The challenge here is that human behavior doesn't have a closed form like math. Encryption, for instance, has a nice, neat, closed form, in terms of how it describes a problem and how it provides a solution. Science is a good way to deal with systems -- like human behavior -- that don't have closed forms. I'm aware that astronaut and pilot behavior has been modeled to streamline spacecraft and jet controls. Digital advertising companies have done online human behavior monitoring for years, with some controversy over privacy issues. Biologists are modeling the behavior of cells. But in the broader, everyday realm of ordinary people, as they interact with IoT, we've only just begun.
I have called for the creation of public-private partnerships that can store and analyze cyber incidents to determine what happened. Human behavior clearly plays a significant role in these incidents and we need to understand that behavior and how to modify it in a scientifically valid manner because the attackers are very good scientists. They build models of how the world works and they incorporate feedback as to whether their techniques are working. We need to have the same sort of savvy.
Myth #4: Software security that works for IT will work for IoT.
On one level, this is not a myth.
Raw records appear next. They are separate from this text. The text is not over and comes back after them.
-- ==== Sys2Proof/Machine/Engine.lean ====
section
/-! DEFINITION. The meanings of the engine's micro-operations run by themselves (40_bus_engine.md R113 to R116, R124).
They write the lines they set, the trace, what the chip makes of it, and what they return; they check no precondition (R129)
and touch neither the run state nor the result (R30; assumptions 10 and 11). -/

namespace Sys2Proof.Machine

variable {E : Type}

/-- `enter_inactive_mode()` (R113). -/
def execUina (s : State E) : Outcome E := runEngine inactiveEvents s

/-- `enter_address_mode()` (R114). -/
def execUadr (s : State E) : Outcome E := runEngine addressEvents s

/-- `enter_write_mode()` (R115). -/
def execUwrt (s : State E) : Outcome E := runEngine writeEvents s

/-- `drive_byte(value)` (R116). -/
def execUdrv (value : Byte) (s : State E) : Outcome E := runEngine (driveEvents value) s

/-- `write_register(address, value)` (R124). -/
def execUtxn (address value : Byte) (s : State E) : Outcome E := runEngine (txnEvents address value) s

end Sys2Proof.Machine
end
For instance, the IEEE Cybersecurity Initiative recently published a paper, "Avoiding the Top Ten Software Security Design Flaws," and it's certainly applicable to IoT, though by its stated scope it's not comprehensive. The paper is useful for IT and/or IoT software design in that its chapters discuss fundamental concepts such as "earn or give, but never assume trust," "use an authentication mechanism that cannot be bypassed or tampered with," "authorize after you authenticate," etc.
On another level, however, I think one of the challenges for IoT -- to cite just one example -- is that some traditional, desktop security strategies probably aren't going to work well. What does it mean to patch software in IoT? Certainly, in the industrial control system domain technology is fielded for decades; that gear doesn't get a software patch every month. So practices that are becoming efficient for desktop computing and for traditional IT infrastructure may not be relevant to IoT.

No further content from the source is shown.